US Navy physician and diving medicine and saturation diving researcher

Captain George Foote Bond (November 14, 1915 – January 3, 1983) was a United States Navy physician who was known as a leader in the field of undersea and hyperbaric medicine and the "Father of Saturation Diving".

While serving as Officer-in-Charge at the Naval Medical Research Laboratory in Groton, Connecticut, he conducted his earliest experiments into saturation diving techniques.
In 1957, Bond began the Genesis project to prove that humans could in fact withstand prolonged exposure to different breathing gases and increased environmental pressures. Once saturation is achieved, the amount of time needed for decompression depends only on the depth and gases breathed. This was the beginning of saturation diving and the US Navy's Man-in-the-Sea Program.

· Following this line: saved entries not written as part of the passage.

-- ==== Sys2Proof/Machine/Ops.lean ====
section
/-! DEFINITION. The named operations over the state: the access primitives of 00_scope R11, raising a
condition (60_exceptions R230), refusing (R13), the vector call and its return (R239, R241), the
framebuffer's resize and write, and the screen bridge's geometry and conversion. -/

namespace Sys2Proof.Machine

/-! What the observer is handed. -/

/-- Hand the observer an event; no state of R20 changes. -/
def emit (e : Event) (s : State) : State := { s with log := s.log ++ [e] }

/-- `trace(rec)`: a diagnostic record, only if TRACE_EN (R127, R245). -/
def trace (r : TraceRec) (s : State) : State := if s.cfg.traceEn then emit (.trace r) s else s

/-- `raise X<n>(info)`: the condition is recorded for the observer; nothing is saved, no control is
transferred, and what else changes is said by the rule that raises it (R230, R243). -/
def raise (x : XCond) (s : State) : State := emit (.raised x) s

/-- `refuse(reason)`: no state changes but the mark (R13). -/
def refuse (r : RefuseReason) (s : State) : State := emit (.refusal r) (setRefused s)

/-- `PH <- phase` (R38). -/
def setPhase (p : Phase) (s : State) : State := emit (.phase p) { s with ph := p }

/-! The port register file (R21, R61, R66). -/

/-- `RF[a]`. -/
def rfRead (s : State) (a : Byte) : Byte := s.rf.read a

/-- `RF[a] <- v`, one atomic event. -/
def rfWrite (s : State) (a v : Byte) : State := { s with rf := s.rf.write a v }

/-- The sixteen raw bytes of a slot, sub-register 0 first (R22). -/
def slotBytes (s : State) (slot : Nibble) : List Byte := (slotAddrs slot).map (rfRead s)

/-! The framebuffer and the staging image (R30, R31). -/

/-- The number of pixels of FB (R30). -/
def fbSize (s : State) : Nat := s.fbW.toNat * s.fbH.toNat

/-- `FB[i]`: the pixel written since the allocation, else a draw (R30, R152). -/
def fbRead (s : State) (i : Nat) : Pixel := (cellGet s.fb i).getD (Config.drawFb s.fbGen i)

/-- `FB[i] <- p`. -/
def fbWrite (s : State) (i : Nat) (p : Pixel) : State := { s with fb := cellPut s.fb i p }

/-- `ST[j]`: the pixel written since the creation, else a draw (R31, R210). -/
def stRead (s : State) (j : Nat) : Pixel := (cellGet s.st j).getD (Config.drawSt s.stGen j)

/-- Index of pixel (x, y) of FB (R30). -/
def fbIndex (s : State) (x y : Nat) : Nat := y * s.fbW.toNat + x

/-- Index of pixel (x, y) of ST: the stride is always the capacity's width (R31). -/
def stIndex (c : Config) (x y : Nat) : Nat := y * c.maxW + x

/-! RESIZE and FBWR (R150 to R154), shared by the transactions and by the screen handler. -/

/-- The size changes: both registers in one step, FB reallocated with unspecified contents, RZ set;
the reference screen handler's index plane is created anew (R152, R157). -/
def reallocate (w h : Nat) (s : State) : State :=
  setResizePending
    { s with
      fbW := BitVec.ofNat 16 w
      fbH := BitVec.ofNat 16 h
      fb := []
      fbGen := s.fbGen + 1
      idx := [] }

/-- RESIZE after the capacity step: refuse a size that is no multiple of CELL, leave everything alone
if the size is the current one, else reallocate (R150, R153). -/
def resizeTo (w h : Nat) (s : State) : State :=
  if w % s.cfg.cell ≠ 0 ∨ h % s.cfg.cell ≠ 0 then refuse .resizeNotCellMultiple s
  else if w = s.fbW.toNat ∧ h = s.fbH.toNat then s
  else reallocate w h s

/-- A request is above the staging image's capacity (R151). -/
abbrev overCapacity (c : Config) (w h : Word) : Prop := c.maxW < w.toNat ∨ c.maxH < h.toNat

/-- RESIZE (R150). -/
def resizeFb (w h : Word) (s : State) : State :=
  match s.cfg.resizePolicy with
  | .clamp =>
    resizeTo (min w.toNat s.cfg.maxW) (min h.toNat s.cfg.maxH)
      (if overCapacity s.cfg w h then raise (.resizeOverCapacity w h) s else s)
  | .reject =>
    if overCapacity s.cfg w h then raise (.resizeOverCapacity w h) s
    else resizeTo w.toNat h.toNat s

/-- FBWR: write one whole pixel, refused outside the framebuffer (R154). -/
def writePixel (i px : Word) (s : State) : State :=
  if fbSize s ≤ i.toNat then refuse .fbwrOutOfRange s
  else fbWrite s i.toNat (pixelOfWord px)

/-! BLIT and GEOM (R156, R160). -/

/-- What BLIT writes: for every pixel (x, y) of FB its permutation, at its index in ST, rows in rising
order and pixels in rising order within a row (R156). -/
def blitCells (s : State) : Image :=
  (List.range s.fbH.toNat).flatMap fun y =>
    (List.range s.fbW.toNat).map fun x =>
      (stIndex s.cfg x y, permute (fbRead s (fbIndex s x y)))

/-- BLIT: the valid region of ST is the permuted framebuffer, the rest is as it was (R156). -/
def convert (s : State) : State := { s with st := cellOverlay (blitCells s) s.st }

/-- GEOM's test, four register writes and clear: one atomic step (R77, R160). -/
def deriveGeometry (s : State) : State :=
  if s.rz then
    clearResizePending { s with qw := s.fbW, qh := s.fbH, un := s.fbW, vn := s.fbH }
  else s

/-- The staging image is created anew: every pixel is a draw (R210). -/
def recreateStaging (s : State) : State := { s with st := [], stGen := s.stGen + 1 }

/-- `FrameOutput(QW, QH, UN, VN, img)` of the current state (R208). -/
def frameOutput (s : State) : FrameOutput where
  qw := s.qw
  qh := s.qh
  un := s.un
  vn := s.vn
  img := (List.range s.vn.toNat).map fun y =>
    (List.range s.un.toNat).map fun x => stRead s (stIndex s.cfg x y)

/-! The vector call (R239 to R241). -/

/-- `evaluate(machineState, entryAddress)` is called: nothing is saved and nothing masked; from here
the transactions of the trace are nested (R204, R239). -/
def callEvaluate (entry : Half) (s : State) : State :=
  emit (.evaluate entry) { s with evaluating := true }

/-- The evaluation returns: nothing is restored, because nothing was saved (R241). -/
def returnEvaluate (s : State) : State := { s with evaluating := false }

/-! The display (R36, R161). -/

/-- U = UN / MAXW, an exact rational. -/
def extentU (s : State) : ℚ := (s.un.toNat : ℚ) / (s.cfg.maxW : ℚ)

/-- V = VN / MAXH, an exact rational. -/
def extentV (s : State) : ℚ := (s.vn.toNat : ℚ) / (s.cfg.maxH : ℚ)

/-- The index in ST the presenter samples for texture coordinates (u, v) (R161). -/
def sampleIndex (c : Config) (u v : ℚ) : Nat :=
  stIndex c (u * (c.maxW : ℚ)).floor.toNat (v * (c.maxH : ℚ)).floor.toNat

end Sys2Proof.Machine
end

The first two phases of Project Genesis involved exposing animals to saturation in various breathing gases. In 1962, interest in helium-oxygen atmospheres for crewed space flights made Phase C possible. Phase C involved saturation of three subjects at one atmosphere (surface) in a 21.6% oxygen, 4% nitrogen, and 74.4% helium environment for six days. In phase D experiments at the United States Navy Experimental Diving Unit in 1963, the subjects performed the world's first saturation dive at a depth of 100 feet of seawater (fsw) in a 7% oxygen, 7% nitrogen, and 86% helium environment for 6 days. In phase E trials in 1963 divers were saturated for 12 days at 198 fsw breathing 3.9% oxygen, 6.5% nitrogen and 89.6% helium. A 27-hour linear ascent was made from saturation.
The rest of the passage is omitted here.